Please copy the lines below exactly, from the first one through the line showing "inductive Fault where".

___ DATA PROVIDED ___

-- ==== Sys2Proof/Machine/State.lean ====
section
/-!
DEFINITION. The state of the LK2048 as plain data.  Every architectural register stands in one of two
sparse register files, the active values and the shadow values of the RWS fields (R14); what the
spec gives the module beside its registers stands in one structure per block.  A field's default
is its value in `State.reset`.
-/

namespace Sys2Proof.Machine

/-- Why a step stops with a fault.  No command of this model does: a fault of the module is state
(R310).  Safe: the type stands for the host's interface only. -/
inductive Fault where
  /-- Raised by nothing in this model; safe. -/
  | unreachable
  deriving DecidableEq, Repr

/-- Why a step refuses a command. -/
inductive Refusal where
  /-- The command has no meaning yet: the dispatcher rejects it by its mnemonic.  Safe. -/
  | notModelled (mnemonic : String)
  deriving DecidableEq, Repr

/-- The answer of the last access made through the register port: what the initiator sees (R485). -/
structure PortAnswer where
  /-- The word read; 0 for a write. -/
  value  : Word := 0
  /-- The status code of R347. -/
  result : Nat := 0
  deriving DecidableEq, Repr

/-- The state of a latched code (R310). -/
inductive LatchState where
  | none | pending | acked
  deriving DecidableEq, Repr

/-- Initiator, access type and address that a source gives with a fault (R318, R319). -/
structure FaultInfo where
  init : Nat := 31
  access : Nat := 0
  addr : Nat := 0
  deriving DecidableEq, Repr

/-- What FLT and the source hold for one fault code (R304-R322). -/
structure FaultRec where
  /-- NONE, PENDING or ACKED (R310). -/
  st : LatchState := .none
  /-- Base and effective class (R304, R310). -/
  base : Nat := 0
  eff : Nat := 0
  /-- Rises of the live signal, saturating at 255 (R327). -/
  count : Nat := 0
  /-- The live signal (R306). -/
  live : Bool := false
  /-- Occurrences the source has driven onto the pair and FLT has not yet sampled, oldest first. -/
  pulses : List FaultInfo := []
  /-- The source holds the pair at the fault pattern while its condition stands. -/
  level : Option FaultInfo := Option.none
  /-- An injection drives the pair (R322). -/
  inj : Option FaultInfo := Option.none
  /-- The pair reads invalid, which acts as live (R307). -/
  invalid : Bool := false
  /-- Tick boundaries left of the timer that runs (R312). -/
  timer : Option Nat := Option.none
  /-- Latched unmasked (R320, R321). -/
  unmasked : Bool := false
  /-- ADDR that the latch gave (R466). -/
  addr : Nat := 0
  deriving DecidableEq, Repr

/-- The fault collector beside its registers (spec/13_faults.md). -/
structure Flt where
  /-- Records of the codes, listed where they differ from `FaultRec` at the default class. -/
  recs : List (Nat × FaultRec) := []
  /-- The injection that runs: its code and the tick boundaries left (R322). -/
  inject : Option (Nat × Nat) := none
  /-- Ticks counted towards the next proof (R308). -/
  proofTicks : Nat := 0
  /-- Consecutive ticks of a wrong FAULT_P or FAULT_N readback (R321). -/
  pinRun : Nat := 0
  /-- Base-class entries that failed parity and are to be reloaded, each with its class (R325). -/
  tableBad : List (Nat × Nat) := []
  deriving DecidableEq, Repr

/-- A RETIME accepted by RAS: the values checked at acceptance (R58, R59, R61). -/
structure Retime where
  nSlots : Nat
  vb     : Nat
  k      : Nat
  mode   : Nat
  src    : Nat
  /-- A start of a stopped raster (R62). -/
  start  : Bool
  /-- Issued by THM (R265). -/
  byThm  : Bool
  deriving DecidableEq, Repr

/-- The raster generator beside its registers (spec/02_raster_time.md). -/
structure Ras where
  /-- Frame number f (R17). -/
  frame : Word := 0
  /-- Line l (R16). -/
  line : Nat := 0
  /-- Slot s (R16): the first slot that is not over. -/
  slot : Nat := 0
  /-- Cycle c of the slot (R16). -/
  cyc : Nat := 0
  /-- The work of the last slot of the line is done; the position stays at the last cycle of the line (R16). -/
  lineEnd : Bool := false
  /-- The first cycle of line 0 of the current frame has been served (LINE_START). -/
  lineServed : Bool := false
  /-- The commit instant of the current frame has been served. -/
  blankServed : Bool := false
  /-- PWM counter c (R48). -/
  pwmC : Nat := 0
  /-- PWM accumulator a (R48). -/
  pwmA : Nat := 0
  /-- The raster has started since the last reset event of RAS (R62). -/
  everStarted : Bool := false
  /-- The raster counts positions (R62, R63). -/
  running : Bool := false
  /-- The current frame is a lead-in frame (R513). -/
  leadIn : Bool := false
  /-- The accepted RETIME that has not taken effect. -/
  pend : Option Retime := none
  /-- First cadence event of the follow window: its line, and the blanking V that counts for it (R53). -/
  winEv : Option (Nat × Nat) := none
  /-- A follow window is open (R53, R61). -/
  window : Bool := false
  /-- Consecutive follow windows without a cadence event (R54). -/
  missRun : Nat := 0
  /-- The run of empty windows has been reported, and a report that FOLLOW_TIMEOUT has still to make (R54). -/
  missReported : Bool := false
  missDue : Bool := false
  /-- Consecutive windows inside and outside the deadband (R54). -/
  inRun : Nat := 0
  outRun : Nat := 0
  /-- The frame sync pulse stands: from line 0 up to line WIDTH (R65). -/
  fsync : Bool := false
  deriving DecidableEq, Repr

/-- State of a tile (R72). -/
inductive TileState where
  | empty | sealed | unsealed | bad
  deriving DecidableEq, Repr

/-- A directory entry (R71). -/
structure DirEntry where
  st  : TileState := .empty
  crc : Word := 0
  deriving DecidableEq, Repr

/-- A seal in progress (R75). -/
structure SealJob where
  tile : Nat
  self : Bool
  crc  : Word
  /-- INIT of the write that asked for it (R318). -/
  by_  : Nat := 0
  deriving DecidableEq, Repr

/-- A memory scan in progress (R87-R89): what it copied at START and how far it is. -/
structure ScanJob where
  addr : Nat
  len  : Nat
  seed : Word
  /-- Bytes processed, and the running value of R88. -/
  pos  : Nat
  run  : Word
  deriving DecidableEq, Repr

/-- Layer memory controller and scan engine beside their registers (spec/03_layer_memory.md). -/
structure Lmc where
  /-- Tile directory, listed where an entry is not EMPTY with CRC 0 (R71). -/
  dir : List (Nat × DirEntry) := []
  sealing : Option SealJob := none
  /-- Physical banks retired (R83-R85). -/
  retired : BitVec 17 := 0
  /-- Logical bank from which the rotation looks for the next bank (R85). -/
  nextBank : Nat := 0
  /-- The nomad domain has been switched on for a rotation and is not ready yet (R85). -/
  nomadWait : Bool := false
  /-- A BIST_RUN job in mode ROTATE and the logical banks it has still to rotate (R453). -/
  rotate : Option (List Nat) := none
  /-- March SS operations left of the background test (R450). -/
  bgOps : Nat := 0
  /-- The line has had its slice of the background test (R450). -/
  sliced : Bool := false
  /-- The running MEM_SCAN (R87). -/
  scan : Option ScanJob := none
  /-- Directory entries that a bit error has hit and that have not been read since: tile, and whether two bits are
  wrong (R71). -/
  dirHit : List (Nat × Bool) := []
  deriving DecidableEq, Repr

/-- A tile that the fetch engine has still to read for a band of a layer (R77, R109). -/
structure FetchTile where
  layer : Nat
  band  : Nat
  tile  : Nat
  deriving DecidableEq, Repr

/-- A tile of a band as the fetch left it: its bytes if it passed, none if the layer underruns over it
(R77-R79). -/
structure TileBuf where
  layer : Nat
  band  : Nat
  tile  : Nat
  bytes : Option (List Byte)
  deriving DecidableEq, Repr

/-- Compositor, scalers and commit beside their registers (spec/04_layers_blending.md,
spec/05_scalers_commit.md). -/
structure Cmp where
  /-- Transfer-table entries, key 512 × layer + 256 × bank + index, listed where they differ from the
  sRGB table of R104. -/
  tt : List (Nat × BitVec 16) := []
  /-- Entries whose parity fails (R106). -/
  ttBad : List Nat := []
  /-- Scaler coefficients, key ((scaler × 2 + bank) × 2 + direction) × 512 + phase × 8 + tap, listed where
  they differ from the reset tables of R134. -/
  coef : List (Nat × BitVec 12) := []
  /-- Coefficients whose parity fails (R134). -/
  coefBad : List Nat := []
  /-- Tiles still to be fetched, in order (R109). -/
  todo : List FetchTile := []
  /-- Tiles fetched for the bands in use. -/
  bufs : List TileBuf := []
  /-- Layers of which a tile was read in the current line, after the composition deadline of that tile's band (R111). -/
  late : List Nat := []
  /-- Bands of the frame under composition whose fetch has started (R109). -/
  bands : Nat := 0
  /-- The frame under composition (R109). -/
  forFrame : Option Word := none
  /-- Next row to be composed of the frame under composition; 512 = none (R109). -/
  nextRow : Nat := 512
  /-- Value most recently delivered by each layer in the frame (R110). -/
  last : List (Nat × (Nat × Nat)) := []
  /-- Composed rows that LUM has not processed. -/
  rows : List (Nat × List Nat) := []
  /-- Consecutive skipped rows (R113). -/
  skipRun : Nat := 0
  /-- Stalls of 512 skipped rows that OUT_STALL has still to report (R113). -/
  stallDue : Nat := 0
  /-- Layers disabled by DROP until a commit takes them (R127). -/
  dropped : BitVec 12 := 0
  /-- Ready mask and origin of the armed commit (R119, R512). -/
  armRdy : BitVec 12 := 0
  armInfo : FaultInfo := {}
  /-- Consecutive instants without a taken commit, and whether the run has been reported (R124). -/
  staleRun : Nat := 0
  staleReported : Bool := false
  /-- A report that COMMIT_STALE has still to make. -/
  staleDue : Bool := false
  deriving DecidableEq, Repr

/-- A writer of the non-volatile memory: the type of the job it serves, 0 for a floor write, and the
64-byte units it has still to write: address, bytes (R410).  An NVM_WRITE makes its units as it goes, a floor write its unit
when it starts, with the floor that it writes. -/
structure NvmTask where
  owner : Nat
  units : List (Nat × List Byte)
  floor : Nat := 0
  deriving DecidableEq, Repr

/-- The non-volatile writer: its writers in the order in which they started, and the unit that is being
written (R410). -/
structure Nvmw where
  tasks : List NvmTask := []
  unit : Option (Nat × List Byte) := none
  deriving DecidableEq, Repr

/-- An object of a mask list (R143), coordinates as received. -/
structure MaskObj where
  x0 : Int
  x1 : Int
  y0 : Int
  y1 : Int
  el : Nat
  er : Nat
  et : Nat
  eb : Nat
  prio : Nat
  level : Nat
  deriving DecidableEq, Repr

/-- A row of 2,048 values. -/
abbrev Row := List Nat
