-- ==== Sys2Proof/Machine/JobOps.lean ====
section
/-!
DEFINITION. The frame of a job slot (R438-R440): what its status register shows, and how a job enters
its end states.
-/

namespace Sys2Proof.Machine

namespace Job
def idle : Nat := 0
def running : Nat := 1
def suspended : Nat := 2
def done : Nat := 3
def cancelled : Nat := 4
def failed : Nat := 5
def memScan : Nat := 1
def nvmWrite : Nat := 2
def bistRun : Nat := 3
def calRun : Nat := 4
def imageLoad : Nat := 5
def restructure : Nat := 6
def defectRebuild : Nat := 7
def lifecycle : Nat := 8
def recCheckpoint : Nat := 9
end Job

/-- State of slot `n`. -/
def State.jobState (s : State) (n : Nat) : Nat := s.get (F.PWR_JOBn_STATUS_STATE n)

/-- Type of the job in slot `n`. -/
def State.jobType (s : State) (n : Nat) : Nat := s.get (F.PWR_JOBn_STATUS_TYPE n)

/-- The slot holds a job that is RUNNING or SUSPENDED. -/
def State.jobActive (s : State) (n : Nat) : Bool :=
  s.jobState n == Job.running || s.jobState n == Job.suspended

/-- The slot in which a job of this type is RUNNING or SUSPENDED. -/
def State.findJob (s : State) (t : Nat) : Option Nat :=
  (List.range 4).find? fun n => s.jobActive n && s.jobType n == t

/-- The slot in which a job of this type is RUNNING. -/
def State.findRunning (s : State) (t : Nat) : Option Nat :=
  (List.range 4).find? fun n => s.jobState n == Job.running && s.jobType n == t

/-- A slot enters DONE, CANCELLED or FAILED: JOB_DONE is set (R438). -/
def State.jobEnd (s : State) (n st : Nat) : State :=
  (s.put (F.PWR_JOBn_STATUS_STATE n) st).irq Irq.jobDone

/-- The job of a slot passes its commit point. -/
def State.jobCommit (s : State) (n : Nat) : State := s.put (F.PWR_JOBn_STATUS_COMMITTED n) 1

/-- The job of a type, if one is active, ends in state `st`. -/
def State.jobEndOf (s : State) (t st : Nat) : State :=
  match s.findJob t with
  | some n => s.jobEnd n st
  | none => s

/-- The job of a type, if one is active, passes its commit point. -/
def State.jobCommitOf (s : State) (t : Nat) : State :=
  match s.findJob t with
  | some n => s.jobCommit n
  | none => s

end Sys2Proof.Machine
end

___

EXERCISE RESULT →
-- ==== Sys2Proof/Machine/State.lean ====
section
/-!
DEFINITION. The state of the LK2048 as plain data.  Every architectural register stands in one of two
sparse register files, the active values and the shadow values of the RWS fields (R14); what the
spec gives the module beside its registers stands in one structure per block.  A field's default
is its value in `State.reset`.
-/

namespace Sys2Proof.Machine

/-- Why a step stops with a fault.  No command of this model does: a fault of the module is state
(R310).  Safe: the type stands for the host's interface only. -/
inductive Fault where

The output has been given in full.